The Rikers Education Program (REP) provides opportunities for students at Rikers Island (ages 16-21) and Columbia University students and faculty to engage in college-oriented education programming with a focus on social justice issues.  REP works with Columbia faculty and graduate students as well as community partners to develop and implement a wide range of education programs that utilize a variety of approaches including social justice pedagogy, collaborative project-based learning modalities, restorative practices and more. REP seeks to increase access to quality education for students who are incarcerated, to develop culturally responsive education programming, to cultivate positive social emotional development and to support students to think critically about issues of justice and incarceration.


Graphic Intervention is a graphic design program that engages students in education through creative design using iPads and graphic design software. Each week, students are introduced to a visual communication strategy and a technical software skill. Social justice issues are integrated through themed assignments, with the goal of engaging a future generation of socially conscious and responsible citizen-designers.

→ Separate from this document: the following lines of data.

-- ==== Sys2Proof/Tests/Slice0.lean ====
section
/-!
SUPPORT. Tests of decoding, of well-formedness and of single steps. Every expected value is printed in the manual or worked from
its rule by hand; the comment names the place.
-/
namespace Sys2Proof.Tests

set_option Elab.async false

open Sys2Proof Sys2Proof.Machine

/-- One ill-formed term for each check of WellFormed, which the check refuses (14 R275). -/
theorem test_ill_formed_refused : ∀ i ∈ ([
    .sete 126 .always, .waitf 0 16 .always, .waitf 120 6 .always, .waito 4 0 .always, .lea 64 0 0 false .always,
    .icmp 6 0 0 0 false .always, .icmpu 7 0 0 0 false .always, .pand 16 0 0 .always, .por 0 16 0 .always, .pxor 0 0 16 .always,
    .pnot 0 16 .always, .pmovToPredicate 65 0 false .always, .vote 0 0 3 .always, .sread 0 20 .always, .sysr 0 19 .always,
    .sysw 0 0x200 .always, .prog 16 .always, .ifence 11 false, .fcmpBf16x2 0 1 0 0 false .always, .fcmpF16x2 0 3 0 0 false .always,
    .fabs 0 0 3 false .always, .fneg 0 0 4 false .always, .fcvt 0 0 6 0 false .always, .fcvt 0 0 0 7 false .always,
    .fcvti 0 0 8 false .always, .icvtf 0 0 8 false .always, .frnd 0 0 4 false .always, .ld 0 0 7 0 0 false, .st 0 0 4 2 0 false,
    .ldl 0 0 4 0 1 false, .stl 0 0 4 1 11 false, .ldt 0 0 4 2 0 false, .stt 0 0 7 0 0 false, .pref 0 11 false, .cflush 0 0 11 false,
    .cinv 0 0 12 false, .fence 3 0 false, .fence 0 11 false, .atomRelaxed 10 0 0 0 0, .atomAcqRel 11 0 0 0 0, .red 9 0 0 0,
    .cpy 0 0 3 false] : List Instr), i.wellFormed = false := by decide

/-- Words that are no instruction: an unassigned opcode, a reserved bit, a reserved code (14 R275). -/
theorem test_decode_refused : ([0x00000000, 0xFF000000, 0x01000004, 0x471800A0, 0x070C9201] : List Word).all
    (fun w => (decodeWord w).toOption.isNone) = true := by decide +kernel

/-- Words that the manual prints (14 to 18, 03, 06, 07, 12), decoded. -/
theorem test_decode_control : ([
    (0x0F000000, .waito 0 0 .always),
    (0x02FFFFF0, .br 0x3ffffc .always),
    (0x03001000, .bri 4 false .always),
    (0x04000100, .call 64 .always),
    (0x0A000001, .endIssue .p0),
    (0x09001030, .eret 4 6 false .always),
    (0x0B041030, .fork 2 4 6 false .always),
    (0x01000003, .nop .p1),
    (0x071D0000, .rep 7 2 0 0),
    (0x070F8000, .rep 3 7 0 0),
    (0x05000001, .ret false .p0),
    (0x0D080000, .sete 4 .always),
    (0x08000014, .trap 5 .always),
    (0x0C001000, .upush 4 false .always),
    (0x0E001018, .waitf 4 3 .always),
    (0x0F000800, .waito 2 0 .always)] : List (Word × Instr)).all (fun p => decodeWord p.1 = .ok p.2) = true := by decide +kernel

/-- Words that the manual prints (14 to 18, 03, 06, 07, 12), decoded. -/
theorem test_decode_integer : ([
    (0x16082048, .div 4 8 9 false .always),
    (0x100E102C, .iadd 7 4 5 true .always),
    (0x24142C60, .addmin 10 11 12 false .always),
    (0x2E061C00, .clz 3 7 false .always),
    (0x10040818, .iadd 2 2 3 false .always),
    (0x11081430, .isub 4 5 6 false .always),
    (0x15081430, .imad 4 5 6 false .always),
    (0x23081430, .iadds 4 5 6 false .always),
    (0x2C061C00, .iabs 3 7 false .always),
    (0x2A800FF0, .icmp 4 0 3 126 false .always),
    (0x27041030, .lea 2 4 6 false .always),
    (0x19081430, .or 4 5 6 false .always),
    (0x2D061C00, .popc 3 7 false .always),
    (0x1C081430, .shl 4 5 6 false .always),
    (0x26081430, .sel 4 5 6 false .always),
    (0x1A081430, .xor 4 5 6 false .always)] : List (Word × Instr)).all (fun p => decodeWord p.1 = .ok p.2) = true := by decide +kernel

/-- Words that the manual prints (14 to 18, 03, 06, 07, 12), decoded. -/
theorem test_decode_immediate_and_window : ([
    (0x3C000040, .win 16 .always),
    (0x3D0003E0, .winadd 248 .always),
    (0x3A0C0800, .movx 6 2 false .always),
    (0x33060FFC, .iaddi 3 3 255 .always),
    (0x30081400, .mov 4 5 false .always),
    (0x360817FC, .xorImm 4 5 255 .always),
    (0x3908140C, .sarImm 4 5 3 .always)] : List (Word × Instr)).all (fun p => decodeWord p.1 = .ok p.2) = true := by decide +kernel

/-- Words that the manual prints (14 to 18, 03, 06, 07, 12), decoded. -/
theorem test_decode_collective_and_predicate : ([
    (0x40000818, .pand 0 2 3 .always),
    (0x44061400, .pmovToPredicate 3 5 false .always),
    (0x46140000, .vote 10 0 0 .always),
    (0x46140C08, .vote 10 3 1 .always),
    (0x46140810, .vote 10 2 2 .always),
    (0x3E141030, .xlane 10 4 6 false .always),
    (0x3F0A1004, .xshf 5 4 1 .always)] : List (Word × Instr)).all (fun p => decodeWord p.1 = .ok p.2) = true := by decide +kernel

/-- Words that the manual prints (14 to 18, 03, 06, 07, 12), decoded. -/
theorem test_decode_system : ([
    (0x4D00000C, .prog 3 .always),
    (0x4C000001, .chkpt .p0),
    (0x4E00000C, .ifence 6 false),
    (0x4B0C0000, .sigr 6 .always),
    (0x47080000, .sread 4 0 .always),
    (0x480C0048, .sysr 6 18 .always),
    (0x4A020030, .tlbiAsn 6 false .always)] : List (Word × Instr)).all (fun p => decodeWord p.1 = .ok p.2) = true := by decide +kernel
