-- ==== Sys2Proof/Machine/Composer.lean ====
section
/-! DEFINITION. The pixel-composer commands LEN, ROW, OVL, POP, DROP, CLR (`41_composer.md`, R77 to R86). -/

namespace Sys2Proof.Machine

open Sys2Proof.Bits

/-- LEN (R77): "identical to CNT". -/
def execLen (s : State) : Result := unlessHalted s (ok s.countData s)

/-- ROW (R78). -/
def execRow (colors : List ColorIdx) (pal : PalIdx) (prio : Bool) (s : State) : Result :=
  unlessHalted s (appendBack 0x2 (rowSamples colors pal prio) s)

/-- OVL (R81): `bg_en` is sampled once, at the start of the command (R42). A faulting overlay leaves `Q`
unspecified, with `|Q|` and `cap` unchanged (R95; log entry 2). -/
def execOvl (colors : List ColorIdx) (pal : PalIdx) (prio : Bool) (oam : OamIdx) (ofs : Int) (s : State) : Result :=
  unlessHalted s
    (match overlay (firstLane s.cfg.ovlStart ofs) s.inputs.bgEn pal prio oam ofs 0 colors s.q with
     | .error (j, i) => raise 0x3 .outOfRange j (twos32 i) s.forgetQueue
     | .ok q => ok 0 (s.withQueue q))

/-- POP (R84): the banks are read when it executes, the color goes to the sink and to RDATA. -/
def execPop (s : State) : Result :=
  unlessHalted s
    (removeFront 0x4 s fun x t =>
      ok (colorBits s.cfg (arbitrate s.inputs x)) (t.deliver (arbitrate s.inputs x)))

/-- DROP (R85). -/
def execDrop (s : State) : Result := unlessHalted s (removeFront 0x5 s fun _ t => ok 0 t)

/-- CLR (R86): "identical to RCLR". -/
def execClr (s : State) : Result := unlessHalted s (clearQueue s)

end Sys2Proof.Machine
end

Beats, Rhymes & Justice, a collaboration with Audio Pictures LLC., uses digital music production, lyric writing and media literacy to engage young people in producing and recording songs at Rikers Island.  Students learn to create and record songs using iPads and music production software and also critically examine a variety of works from hip-hop artists including Tupac, Nas and Kendrick Lamar.

RikersBot, a collaboration with the Group for Experimental Methods in the Humanities at Columbia University, is a coding workshop and an algorithmic storytelling project set in and about Rikers Island.  Students learn coding by creating an automated Twitter acount (Twitter Bot) and collectively write stories in tweet form.  The Rikers Bot project gives all participants a chance to have their voices heard, to learn to code, and to gain real-world experience in writing, editing, and producing a project.

Social Enterprise Assembly is a program that teams Columbia and Rikers Students together in teams to develop an idea and an abbreviated business plan for a social enterprise start up, a for-profit business that also contributes to the public good.  Students brainstorm what issues in their community they would like to address, what kind of business they would want to start and then combine the two to create the vision for a social enterprise.  Students learn the basics of a business plan and what it takes to start a business.

Reel Justice Works, a collaboration with the Critical Media Society and the Hip-Hop Education Center, hosts film screenings and critical media literacy workshops that teach students how to use visual media as a tool for both social change and personal development.  Students learn how to be critical consumers of media, get exposure to careers in the film industry and work to create pitches for feature films and documentaries.

Rikers Studio in Architecture and Urban Design, a collaboration with Columbia University architecture professors, brings the architecture studio to Rikers Island where Columbia and Rikers students explore the foundations of architecture, design and urban planning. Students work together to design, create, and re-imagine what a neighborhood can look like culminating in a presentation of their work to the Architecture professionals and classmates.

Poetic Music for Survival is a skill ­based social justice education course that brings together poetry and hip ­hop by women of color as a way to reflect, learn, and then produce original work based on the inspirations developed in the class. This workshop engages students through verbal and written expression to develop academic and rhetorical skills, as wells as technological skills such as sound editing and recording. These skills can be used in professional workplace environments and beyond. Students will practice analyzing poetry and lyrics, as well as write original poetry and set them to music, created and recorded on iPads.

Writing for the I/Eye is a six­ week workshop that engages students in education through creative writing, in both visual and traditionally written forms. Each week, students are introduced to a form of creative writing alongside an artistic method of expressing the mediums of poetry, fiction, and creative non­-fiction. Additionally, they will keep a course ­long notebook in which they will free write, draw, color, and express themselves—techniques we hope they will continue to use after the course is complete. Research has repeatedly shown the therapeutic benefits of both free writing and artistic expression. Our goal is to maximize those benefits for our students by giving them multiple channels of self ­expression to use separately or together.